加えて、この証拠だけでは、ラウルを完全に断罪し、国内外にその罪を明らかにするには、まだ決定的な物証が不足しておりますゆえ」


 ボーフォール侯爵は冷静に進言する。国王は深く頷いた。


「決定的な物証が必要だ……。ラウル一派の抵抗を抑え、ドヴェルノン公爵家の影響力を維持しつつ、新たな体制を築く手立てを講じねば……」


 国王が苦悩の表情で言葉を重ねる。


「陛下、ここにおりますレオンはドヴェルノン家の血筋であり、正当な継承権を持つ可能性がございます。ボーフォール侯爵家の庇護の下、その類稀なる能力と王国への忠誠心は証明されておりますれば。
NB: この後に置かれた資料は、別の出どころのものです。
theorem rEndStep_phase :
    s.rEndStep.phase = if (if s.lastColumn then s.y + 1 else s.y) = s.size then .idle else .rStart := by
  simp [State.rEndStep, apply_ite State.phase, advance_y, State.lastColumn]

end

theorem hostWrite_status (v : Word) (s : State) : hostWrite 1 v s = .next (s.writeStatus v) := rfl

section
variable {s t : State}

/-- A busy engine that comes to IDLE raises DONE (10_state.md R27). -/
theorem done_of_engineStep_idle (hp : s.phase ≠ .idle) (h : s.engineStep = .next t) (ht : t.phase = .idle) :
    t.done = true := by
  obtain ⟨hidle, -⟩ | ⟨-, rfl⟩ | ⟨-, -, _, _, -, -, rfl⟩ | ⟨-, rfl⟩ | ⟨-, rfl⟩ := engineStep_cases h
  · exact absurd hidle hp
  · rw [tIterStep_eq] at ht ⊢
    split_ifs at ht ⊢
    · rfl
    · exact absurd (by simpa using ht) hp
  · cases ht
  · rw [rIterStep_phase] at ht
    split_ifs at ht
    exact absurd ht hp
  · simp [rEndStep_done, ht]

/-- The engine goes to the same phase whether or not STATUS was written before its step. -/
theorem engineStep_writeStatus (v : Word) (h : s.engineStep = .next t) :
    ∃ t', (s.writeStatus v).engineStep = .next t' ∧ t'.phase = t.phase := by
  obtain ⟨hp, rfl⟩ | ⟨hp, rfl⟩ | ⟨hp, -, cr, ci, hcr, hci, rfl⟩ | ⟨hp, rfl⟩ | ⟨hp, rfl⟩ := engineStep_cases h
  · exact ⟨_, engineStep_idle hp, rfl⟩
  · exact ⟨_, engineStep_tIter hp, by rw [tIterStep_phase, tIterStep_phase]; rfl⟩
  · exact ⟨_, engineStep_rStart hp hcr hci, rfl⟩
  · exact ⟨_, engineStep_rIter hp, by rw [rIterStep_phase, rIterStep_phase]; rfl⟩
  · exact ⟨_, engineStep_rEnd hp, by rw [rEndStep_phase, rEndStep_phase]; rfl⟩

end

/-- Settles O38: after the write the engine ends IDLE all the same and raises DONE; a write after that clears it. -/
theorem doneRaceDependsOnOrder : Obligations.DoneRaceDependsOnOrder := by
  unfold Obligations.DoneRaceDependsOnOrder
  intro s t v hv hp h ht
  obtain ⟨t', h', hphase⟩ := engineStep_writeStatus v h
  have ht' : t'.phase = .idle := hphase.trans ht
  exact ⟨⟨_, t', hostWrite_status v s, h', ht', done_of_engineStep_idle (s := s.writeStatus v) hp h' ht'⟩,
    ⟨_, hostWrite_status v t, by simp [hv]⟩⟩

end Sys2Proof.Machine
end

section
/-!
The engine left alone comes to IDLE (70_reset_and_hazards.md R303, 43_sequencer.md R225): `State.stepsLeft` bounds the
engine steps still to come, and every step of a busy engine makes it smaller.
-/

namespace Sys2Proof.Machine

/-! ### The bound -/

/-- The points of the grid from the position (x, y) on, in the order of a RUN (43_sequencer.md R215). -/
def State.pointsLeft (s : State) : Nat := s.size.toNat * (s.size.toNat - s.y.toNat) - s.x.toNat

/-- At most so many engine steps are left: a TEST takes up to 50 iterations, and a point of a RUN 52 steps, R_START, up
to 50 times R_ITER, and R_END (43_sequencer.md R225). -/
def State.stepsLeft (s : State) : Nat :=
  match s.phase with
  | .idle => 0
  | .tIter => 50 - s.etu.it.toNat
  | .rStart => 52 * s.pointsLeft
  | .rIter => 52 * s.pointsLeft - 1 - s.etu.it.toNat
  | .rEnd => 52 * s.pointsLeft - 51

section
variable {s : State}

theorem stepsLeft_idle (hp : s.phase = .idle) : s.stepsLeft = 0 := by rw [State.stepsLeft, hp]

theorem stepsLeft_tIter (hp : s.phase = .tIter) : s.stepsLeft = 50 - s.etu.it.toNat := by rw [State.stepsLeft, hp]

theorem stepsLeft_rStart (hp : s.phase = .rStart) : s.stepsLeft = 52 * s.pointsLeft := by rw [State.stepsLeft, hp]

theorem stepsLeft_rIter (hp : s.phase = .rIter) : s.stepsLeft = 52 * s.pointsLeft - 1 - s.etu.it.toNat := by
  rw [State.stepsLeft, hp]

theorem stepsLeft_rEnd (hp : s.phase = .rEnd) : s.stepsLeft = 52 * s.pointsLeft - 51 := by rw [State.stepsLeft, hp]

theorem pointsLeft_pos (hx : s.x.toNat < s.size.toNat) (hy : s.y.toNat < s.size.toNat) : 0 < s.pointsLeft := by
  have hrow : s.size.toNat * 1 ≤ s.size.toNat * (s.size.toNat - s.y.toNat) := Nat.mul_le_mul_left _ (by omega)
  rw [State.pointsLeft]
  omega

theorem pointsLeft_le (s : State) : s.pointsLeft ≤ s.size.toNat * s.size.toNat :=
  (Nat.sub_le _ _).trans (Nat.mul_le_mul_left _ (Nat.sub_le _ _))

theorem tIterStep_etu (s : State) : s.tIterStep.etu = s.etu.iter s.draws := by
  rw [tIterStep_eq]
  split <;> simp

theorem rIterStep_etu (s : State) : s.rIterStep.etu = s.etu.iter s.draws := by
  rw [rIterStep_eq]
  split <;> simp

theorem rIterStep_pointsLeft (s : State) : s.rIterStep.pointsLeft = s.pointsLeft := by
  rw [rIterStep_eq]
  split <;> simp [State.pointsLeft]

/-- The R_END step, unless it ends the RUN, goes on to R_START with one point fewer (43_sequencer.md R223). -/
theorem rEndStep_pointsLeft (hx : s.x.toNat < s.size.toNat) (hy : s.y.toNat < s.size.toNat) :
    s.rEndStep.phase = .idle ∨ s.rEndStep.phase = .rStart ∧ s.rEndStep.pointsLeft + 1 = s.pointsLeft := by
  have hpos := pointsLeft_pos hx hy
  have hlt := s.size.isLt
  rw [rEndStep_eq (fun h0 => by simp [h0] at hx) hy]
  split_ifs with hcol hrow
  · exact .inl rfl
  · have hy1 : (s.y + 1).toNat = s.y.toNat + 1 := by simp [BitVec.toNat_add]; omega
    have hmul : s.size.toNat * (s.size.toNat - s.y.toNat) =
        s.size.toNat * (s.size.toNat - (s.y.toNat + 1)) + s.size.toNat := by
      rw [← Nat.mul_succ]
      congr 1
      omega
    refine .inr ⟨rfl, ?_⟩
    simp only [State.pointsLeft, hy1, show (0 : BitVec 16).toNat = 0 from rfl] at hpos ⊢
    omega
  · have hx1 : (s.x + 1).toNat = s.x.toNat + 1 := by simp [BitVec.toNat_add]; omega
    refine .inr ⟨rfl, ?_⟩
    simp only [State.pointsLeft, hx1] at hpos ⊢
    omega

end

namespace State.Inv
variable {s t : State}

theorem stepsLeft_le (h : s.Inv) : s.stepsLeft ≤ 52 * (s.size.toNat * s.size.toNat) := by
  have hsize : 0 < s.size.toNat := Nat.pos_of_ne_zero (size_toNat_ne_zero h.build)
  have hgrid : 0 < s.size.toNat * s.size.toNat := Nat.mul_pos hsize hsize
  have hpoints := pointsLeft_le s
  cases hp : s.phase with
  | idle => rw [stepsLeft_idle hp]; omega
  | tIter => rw [stepsLeft_tIter hp]; omega
  | rStart => rw [stepsLeft_rStart hp]; omega
  | rIter => rw [stepsLeft_rIter hp]; omega
  | rEnd => rw [stepsLeft_rEnd hp]; omega

/-! ### One engine step -/

theorem engineStep (h : s.Inv) (ht : s.engineStep = .next t) : t.Inv :=
  (h.withEvents []).stepEffect (.of_engineStep (es := s.events) (.inl rfl) ht)

theorem tIter_stepsLeft (h : s.Inv) (hp : s.phase = .tIter) : s.tIterStep.stepsLeft < s.stepsLeft := by
  have hlt := h.counter.2 (.inl hp)
  have hit := h.iter_it_toNat (.inl hp)
  have hphase := tIterStep_phase s
  rw [stepsLeft_tIter hp]
  split_ifs at hphase with hf
  · rw [stepsLeft_idle hphase]
    omega
  · rw [stepsLeft_tIter (hphase.trans hp), tIterStep_etu]
    omega

theorem rIter_stepsLeft (h : s.Inv) (hp : s.phase = .rIter) : s.rIterStep.stepsLeft < s.stepsLeft := by
  obtain ⟨hx, hy⟩ := h.onGrid (.inr (.inl hp))
  have hpos := pointsLeft_pos hx hy
  have hlt := h.counter.2 (.inr hp)
  have hit := h.iter_it_toNat (.inr hp)
  have hphase := rIterStep_phase s
  rw [stepsLeft_rIter hp]
  split_ifs at hphase with hf
  · rw [stepsLeft_rEnd hphase, rIterStep_pointsLeft]
    omega
  · rw [stepsLeft_rIter (hphase.trans hp), rIterStep_pointsLeft, rIterStep_etu]
    omega

theorem rEnd_stepsLeft (h : s.Inv) (hp : s.phase = .rEnd) : s.rEndStep.stepsLeft < s.stepsLeft := by
  obtain ⟨hx, hy⟩ := h.onGrid (.inr (.inr hp))
  have hpos := pointsLeft_pos hx hy
  rw [stepsLeft_rEnd hp]
  obtain hidle | ⟨hstart, hpoints⟩ := rEndStep_pointsLeft hx hy
  · rw [stepsLeft_idle hidle]
    omega
  · rw [stepsLeft_rStart hstart]
    omega

theorem engineStep_stepsLeft (h : s.Inv) (hp : s.phase ≠ .idle) (ht : s.engineStep = .next t) :
    t.stepsLeft < s.stepsLeft := by
  obtain ⟨hidle, -⟩ | ⟨hp, rfl⟩ | ⟨hp, -, cr, ci, -, -, rfl⟩ | ⟨hp, rfl⟩ | ⟨hp, rfl⟩ := engineStep_cases ht
  · exact absurd hidle hp
  · exact h.tIter_stepsLeft hp
  · obtain ⟨hx, hy⟩ := h.onGrid (.inl hp)
    have hpos := pointsLeft_pos hx hy
    rw [stepsLeft_rStart hp, stepsLeft_rIter rfl]
    show 52 * s.pointsLeft - 1 - _ < 52 * s.pointsLeft
    omega
  · exact h.rIter_stepsLeft hp
  · exact h.rEnd_stepsLeft hp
彼を新たなドヴェルノン公爵として擁立するのが、ラウル排除後の混乱を最小限に抑え、ドヴェルノン公爵家の影響力を王国の安定に繋げる最善の策かと存じまする。


そして、決定的な物証は、おそらくドヴェルノン公爵領内、ラウルの手元にあるかと。それを確保できるのは、ドヴェルノン家の構造を知り、内部の情報網も持つレオン、彼しかおりませぬ」


 侯爵は重ねて進言する。レオンの能力と忠誠心は、長年彼を傍で見てきた侯爵が、自信を持って保証できた。国王も、王国の存続のため、レオンに望みを託す決断を下す。
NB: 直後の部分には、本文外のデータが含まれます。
-- ==== Sys2Proof/Machine/State.lean ====
section
/-! DEFINITION. Everything the spec gives the machine: the record `S` of 10_state.md R20, the control registers of R30,
the run's parameters, the hidden state outside the block that its rules depend on (R34), and the fields the model itself
needs (each marked MODEL'S OWN and named in INVENTORY.md). All of it is plain data. -/

namespace Sys2Proof.Machine

/-- `S.fsm` (R28, R200). -/
inductive Fsm where
  | idle
  | scanning
  | dispatching
  | responding
  deriving DecidableEq, Repr

/-- The key of PacketStats: `unit:function:address:count` as a 4-tuple (R29, R83). -/
structure Signature where
  unitId : Byte
  functionCode : Byte
  address : Word
  count : Word
  deriving DecidableEq, Repr

/-- What the block puts out (R17): a call of the Register Value Source, and a write to the transport with the time it
starts and the time it ends (R210), a failed one with the number of bytes that left before the failure (U7). -/
inductive Event where
  | call (address offset : Word)
  | tx (frame : List Byte) (tStart tEnd : Nat)
  | txFailed (frame : List Byte) (gone tStart tFail : Nat)
  deriving DecidableEq, Repr

/-- What the outside world does between the block's steps: time passes (R14), bytes arrive (R34), the poller calls
`ENG.POLL` (R16), the host writes a control register (R30), power-on reset is applied (R260). -/
inductive Move where
  | elapse (ticks : Nat)
  | arrive (bytes : List Byte)
  | poll
  | writeUnitId (v : Byte)
  | writeSilence (ticks : Nat)
  | reset
  deriving DecidableEq, Repr

/-- The answers to the block's calls that are fixed in advance, the next one first (R12, R16). Where a list is empty the
answer is a free value of Config. -/
structure Oracle where
  avail : List AvailAnswer
  read : List ReadAnswer
  gate : List GateAnswer
  write : List WriteAnswer
  reading : List Long
  deriving DecidableEq, Repr

/-- The value an operation returned (R13): `invalid` and `noResponse` are the two non-values the source names. -/
inductive Result where
  | unit
  | word (v : Word)
  | words (vs : List Word)
  | bool (b : Bool)
  | ticks (n : Nat)
  | written (n : Word)
  | bytes (bs : List Byte)
  | request (r : Request)
  | requests (rs : List Request)
  | invalid
  | noResponse
  deriving DecidableEq, Repr

/-- The machine's state. -/
structure State where
  /-- `S.buf`, the RawBuffer (R21). -/
  buf : List Byte
  /-- `S.bp`, the scan cursor (R22). -/
  bp : Nat
  /-- `S.crc`, the CRC accumulator (R23). -/
  crc : Word
  /-- `S.req`, the Request latch (R24). -/
  req : Option Request
  /-- `S.regs`, the RegisterBlock (R25). -/
  regs : List Word
  /-- `S.offset` (R25). -/
  offset : Word
  /-- `S.resp`, the ResponseFrame buffer (R26). -/
  resp : List Byte
  /-- `S.deadline`, the SilenceDeadline, in ticks (R27). -/
  deadline : Nat
  /-- `S.fsm` (R28). -/
  fsm : Fsm
  /-- `S.stats`, PacketStats, in canonical form: keys rising, no count zero (R29). `STAT_MAP` shows it (R30). -/
  stats : List (Signature × Nat)
  /-- `S.total` (R29). `STAT_TOTAL` shows it (R30). -/
  total : Nat
  /-- `CFG_UNIT_ID`, which holds `UNIT_ID` (R30). -/
  cfgUnitId : Byte
  /-- `CFG_SILENCE`, which holds `SILENCE_TICKS` (R30). -/
  cfgSilence : Nat
  /-- The parameters of the run (R7, R8, R35). -/
  cfg : Config
  /-- Time (R14, R34 c). -/
  now : Nat
  /-- The transport's pending receive bytes, the oldest first (R34 a). -/
  rx : List Byte
  /-- MODEL'S OWN: the Requests the feed of the present poll has yielded and that are not yet dispatched: the local
  variable `reqs` of `ENG.POLL` (R201, R35), held because a step is shorter than a poll. -/
  pending : List Request
  /-- MODEL'S OWN: a poll has begun since reset, so the host may no longer configure the block (R263, U8). -/
  running : Bool
  /-- MODEL'S OWN: what the outside world does next between steps, in order (R16). -/
  world : List Move
  /-- MODEL'S OWN: the answers fixed in advance (R16). -/
  oracle : Oracle
  /-- MODEL'S OWN: how many free values have been drawn. -/
  draws : Nat
  /-- MODEL'S OWN: the outputs since reset, the oldest first (R17 a, b). -/
  trace : List Event
  /-- MODEL'S OWN: the value the last operation of 30_encoding.md R82 returned (R13). -/
  ret : Result
  deriving DecidableEq, Repr

/-- The reasons for which the machine stops with a fault. There are none: "the block has no fault mechanism"
(93_implementation_defined.md), and no condition is fatal (R215, R243). Nothing raises one. -/
inductive Fault where
  deriving DecidableEq, Repr

/-- The reasons for which a step has no meaning. Each stops the run, which is safe: no claim about a next state follows. -/
inductive Refusal where
  /-- Raised by an arm of `exec` whose instruction has no meaning yet. Safe. -/
  | notModelled (mnemonic : String)
  /-- Raised by `ENG.POLL` when a poll is in progress: "a poll request is accepted only in `Idle`" (U14, R201). Safe. -/
  | pollInProgress
  /-- Raised by `ENC.NORMAL` and `RSP.NORMAL` on more than 127 registers, whose byte count leaves a u8 (U16, R166). Safe. -/
  | tooManyRegisters
  /-- Raised by a step that would let the host write a control register after the first poll (U8, R263). Safe. -/
  | configurationWhileRunning
  deriving DecidableEq, Repr

/-- What a step answers. -/
abbrev Outcome := Host.Outcome State Fault Refusal

/-- No answer fixed in advance: every one is a free value. -/
def Oracle.none : Oracle where
  avail := []
  read := []
  gate := []
  write := []
  reading := []

/-- The machine right after reset, released at time 0 (R36, R261). The fields the spec gives no value are named in the
assumption log: `crc` 2, `cfgUnitId` 1, the release time 3. `cfgSilence` and `deadline` are those of a tick taken from the bit
clock, as `cfg` says (R36; log 5, log 33). -/
def State.reset : State where
  buf := []
  bp := 0
  crc := 0
  req := .none
  regs := []
  offset := 0
  resp := []
  deadline := 38
  fsm := .idle
  stats := []
  total := 0
  cfgUnitId := resetUnitId
  cfgSilence := 38
  cfg := Config.standard
  now := 0
  rx := []
  pending := []
  running := false
  world := []
  oracle := Oracle.none
  draws := 0
  trace := []
  ret := .unit

end Sys2Proof.Machine
end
「……承知した。ラウルを排除し、レオンを新たなドヴェルノン公爵として擁立しよう。そのために、レオン。決定的な物証の確保を命じる。極めて危険な任務となろう。しかし、王国のため、ボーフォール侯爵家のため、頼めるか」


 国王の言葉に、レオンは静かに、しかし深く一礼した。己の忌まわしい出自が、まさかこのような形で王国に貢献し、そして何より、愛するヴィオレットお嬢様を護る最後の手段となるなど……


運命さだめとは、皮肉なものだ。)


「かしこまりました。必ずや、やり遂げてご覧に入れます」


 お嬢様の安寧の為ならば。レオンの心は迷いなく固まった。憎むべき家を、ヴィオレット様のために継ぐ。それが茨の道だとしても。


 彼の瑠璃色の瞳には、ヴィオレット様への揺るぎない愛、過去、そして未来に立ち向かう静かな決意が宿っていた。